** Opening Data shown block **
-- ==== Sys2Proof/Syntax.lean ====
section
/-!
DEFINITION. The commands: one constructor for each row of spec/opcode_table.json, in the table's order, with the row's operands.
Instants are ns after the last input latch (`rel`), channels and slots go by number.
-/
namespace Sys2Proof
open Machine

/-- A command of the module. -/
inductive Instr where
  | powerUp
  | domainPowerGoodLost (domain : Nat)
  | domainPowerGoodTimeout (domain : Nat)
  | fieldDomainLost (supply : Nat)
  | fieldDomainReturn (supply : Nat)
  | backplaneSupplyLow (mv : Nat)
  | backplaneSupplyHigh (mv : Nat)
  | backplaneSupplyRestored (mv : Nat)
  | powerFailSequence
  | presenceMated
  | insertionCompleted
  | extractionRequested
  | temperatureHigh (t : Int)
  | temperatureLimit (t : Int)
  | thermalCutOff (l : LaneId)
  | supervisorWatchdogExpiry
  | restart
  | bootEnd (r : BootIn)
  | flintListenEnd
  | ppsEdge (gap : Nat) (phase : Int)
  | todTelegram (start : Nat) (bs : List Byte)
  | stationInputTimeout
  | inputLatch (fs : FieldSamples)
  | recoveryPressJammed (g : Nat)
  | fastTaskStart (t : TaskIn)
  | resetJammed (k : Nat)
  | discrepancyExpiry (i : Nat)
  | twoHandContactExpiry (i : Nat)
  | synchronisationWindowExpiry (i : Nat)
  | pairWindowExpiry (i : Nat)
  | mutingLimitExpiry (i : Nat)
  | clearTimeExpiry (i : Nat)
  | stopDelayExpiry (i : Nat)
  | switchOnWindowExpiry (i : Nat)
  | switchOffWindowExpiry (i : Nat)
  | fastTaskReturn (l : LaneId) (ns : Nat) (dev : List (Nat × Nat))
  | fastTaskWatchdog (l : LaneId)
  | signatureCloseAndVote
  | vitalTaskReturn (l : LaneId) (ns : Nat) (dev : List (Nat × Nat))
  | enablePathCheck (dev : Tri Nat)
  | outputCommit (o : CommitIn)
  | gateSelfClose (l : LaneId)
  | vitalCycleStart (t : TaskIn)
  | routeEnginePass (clk : Nat)
  | setRequestExpired
  | settingSupervision (r : Nat)
  | trelExpiry (r : Nat)
  | tovlExpiry (r : Nat)
  | runAhead
  | spcan (l : LaneId)
  | setRequest (o : RouteOp)
  | releaseRequest (o : RouteOp)
  | emergencyCancel (o : RouteOp)
  | movePoint (o : ElemOp)
  | block (o : ElemOp)
  | unblock (o : ElemOp)
  | proveClear (o : ElemOp)
  | closeCrossing (o : ElemOp)
  | openCrossing (o : ElemOp)
  | releaseDoors (o : ElemOp)
  | closeDoors (o : ElemOp)
  | keyReleaseRequest (o : ElemOp)
  | keyReleaseCancel (o : ElemOp)
  | throwTimeExpiry (slot : Nat)
  | provingTimeExpiry (slot : Nat)
  | clearDelayExpiry (slot : Nat)
  | warningTimeExpiry (slot : Nat)
  | movementLimitExpiry (slot : Nat)
  | closingLimitExpiry (slot : Nat)
  | releaseWindowExpiry (slot : Nat)
  | restartReleaseTimeExpiry
  | darkPulse (c : Nat) (sample : Option Bool)
  | groupTest (g : Nat) (sample : Option Bool)
  | lightPulse (c : Nat) (sample : Option Bool)
  | outputHoldExpiry (c : Nat)
  | channelOverload (c : Nat)
  | groupOverload (g : Nat)
  | openLoad (c : Nat)
  | couplerFault (k : Coupler)
  | fieldSupplyOutOfRange (supply code : Nat)
  | fieldSupplyInRange (supply : Nat)
  | blankingEnd
  | fieldRegionReset (r : Req) (v : Nat)
  | fieldRegionResetCompleted (badIns badOuts badReturns : List Nat)
  | quarantine
  | bulkCopyEnd (r : CopyResult)
  | joinLane
  | readmissionFailed
  | selfTestStart
  | selfTestInjection (detected : Bool)
  | startSelfTestNow (r : Req) (v : Nat)
  | lanePowerDown (r : Req) (v : Nat)
  | lanePowerDownCompleted (l : LaneId)
  | laneRegionReset (r : Req) (v : Nat)
  | laneRegionResetEnd (l : LaneId) (passed : Bool)
  | modeRequestConfigure (r : Req)
  | modeRequestStandby (r : Req)
  | warmRestartCommand (r : Req)
  | coldRestartCommand (r : Req)
  | recoveryRestartCommand (r : Req)
  | firewallViolation (a : Access)
  | moduleWideWrite (w : WideWrite)
  | evtFlagClear (n : Nat) (vals : Tri (Option Nat))
  | registerWrite (l : LaneId) (addr v : Nat)
  | tableLoadStart (r : Req)
  | tableLoadComplete
  | checkpointTransferStart (r : Req)
  | changeLogExportStart (r : Req)
  | changeLogExportDone
  | imageDownloadStart (r : Req)
  | longOperationSuspend (r : Req) (index : Nat)
  | longOperationResume (r : Req) (index : Nat)
  | longOperationCancel (r : Req) (index : Nat)
  | suspendLimitExpiry (index : Nat)
  | partnerLineNotHeld
  | snapshotLoaded
  | pullReceived
  | pullRailFault
  | pullFailed
  | outputHoldEnd
  | telegramContinuationEnd
  | fullImageStart
  | identRecord (rx : PairRx)
  | fullBeginRecord (rx : PairRx)
  | fullDataRecord (rx : PairRx)
  | fullEndRecord (rx : PairRx)
  | deltaRecord (rx : PairRx)
  | sessionsRecord (rx : PairRx)
  | outputRecord (rx : PairRx)
  | statusRecord (rx : PairRx)
  | pairLinkDown
  | portLinkChange (p rel : Nat) (up phyMaster : Bool)
  | cycleFrame (rx : EfRx)
  | pollFrame (rx : EfRx)
  | responseFrame (rx : EfRx)
  | messageFrame (rx : EfRx)
  | delayReq (rx : EfRx)
  | delayResp (rx : EfRx)
  | claim (rx : EfRx)
  | topoReq (rx : EfRx)
  | topoResp (rx : EfRx)
  | topo (rx : EfRx)
  | sendCycleFrame (skew : Int)
  | sendPoll (slot : Nat) (skew : Int)
  | sendResponse (slot : Nat) (skew : Int)
  | sendMessage (slot : Nat) (skew : Int)
  | hopDelayMeasurement (rel : Nat)
  | masterLost (rel : Nat)
  | inaugurationStart (rel : Nat)
  | startInauguration (r : Req) (v rel : Nat)
  | claimSend (rel : Nat)
  | backoffEnd (rel : Nat)
  | claimWindowEnd (rel : Nat)
  | topoRespSend (resid : Nat)
  | topoPublish (resid rel : Nat)
  | lockRetryExpiry (rel : Nat)
  | overloadCleared
  | scheduleModeRequest (r : Req) (v : Nat)
  | canFrameReceived (n rel tec rcv : Nat) (f : CanFrame)
  | canFrameTransmitted (n m tec rcv : Nat) (r : CanResult)
  | referenceMessage (n rel idx k time : Nat)
  | sendReferenceMessage (n rel : Nat)
  | timeMasterTakeover (n : Nat)
  | timeSyncLost (n : Nat)
  | errorPassiveEntry (n : Nat)
  | busOff (n : Nat)
  | canFaultRetryEnd (n : Nat)
  | cancelObject (r : Req) (n v : Nat) (stage : CanStage)
  | readEntry (f : DictFrame)
  | writeEntry (f : DictFrame)
  | openSession (f : DictFrame)
  | proveSession (f : DictFrame)
  | closeSession (f : DictFrame)
  | ping (f : DictFrame)
  | subscribe (f : DictFrame)
  | notify (slot e : Nat)
  | canSegment (n : Nat) (seg : List Byte)
  | sessionExpired (slot : Nat)
  | loginLockoutEnd (carrier : Carrier)
  | parameterSet (r : Req) (bs : List Byte)
  | restoreDefaults (r : Req) (v : Nat)
  | passwordWrite (r : Req) (sub : Nat) (bs : List Byte)
  | eventFlagClear (r : Req) (e v : Nat)
  | exportAcknowledgement (r : Req) (v : Nat)
  | clearDiagnosticRecords (r : Req) (v : Nat)
  | integratorKeyWrite (r : Req) (sub : Nat) (bs : List Byte)
  | imageHeader (r : Req) (bs : List Byte)
  | imageChunk (r : Req) (bs : List Byte)
  | firmwareActivation (r : Req) (v : Nat)
  | activationRestart
  | prepareChange (r : Req)
  | preparationReady
  | applyChange (r : Req)
  | cancelChange (r : Req)
  | onlineChangeHandover
  | onlineChangeWaitExpiry
  | forceSymbol (r : Req) (v : Nat)
  | forceOutputOff (r : Req) (v : Nat)
  | removeSymbolForce (r : Req) (v : Nat)
  | removeOutputForce (r : Req) (v : Nat)
  | dmaStart (l : LaneId) (c word : Nat)
  | dmaStop (l : LaneId) (c word : Nat)
  | descriptorFetch (l : LaneId) (c : Nat)
  | dmaBeatResponse (l : LaneId) (c : Nat) (ok : Bool)
  | dmaBusTimeout (l : LaneId) (c : Nat)
  | completionRecordWrite (l : LaneId) (c : Nat)
  | ringTailAdvance (l : LaneId) (v : Nat)
  | checkUnitConfigure (l : LaneId) (u v : Nat)
  | partnerLineHeld (h1 h2 : Bool)
  | presenceLoopChange (closed : Bool) (pos : Nat)
  | lockstepMismatch
  | readmissionStartTestEnd (passed : Bool)
  | busOffRecovery (n : Nat)
  | protocolError (n code : Nat) (dph : Bool) (tec rcv : Nat)
  | remoteFrameReceived (n : Nat)
  | openLoadCleared (c : Nat)
  | ejectorClosed
  | boardTemperatureFall (t : Int)
  | icmpEchoRequest (port : Nat) (bs : List Byte)
  | arpRequest (port ip : Nat)
  | unknownOperation (f : DictFrame)
  | slotErased
  deriving DecidableEq, Repr

end Sys2Proof
end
** Closing Data shown block **
### What you should do
Give the number of lines in the records above that contain the word "resid", and nothing more.

### Task response
2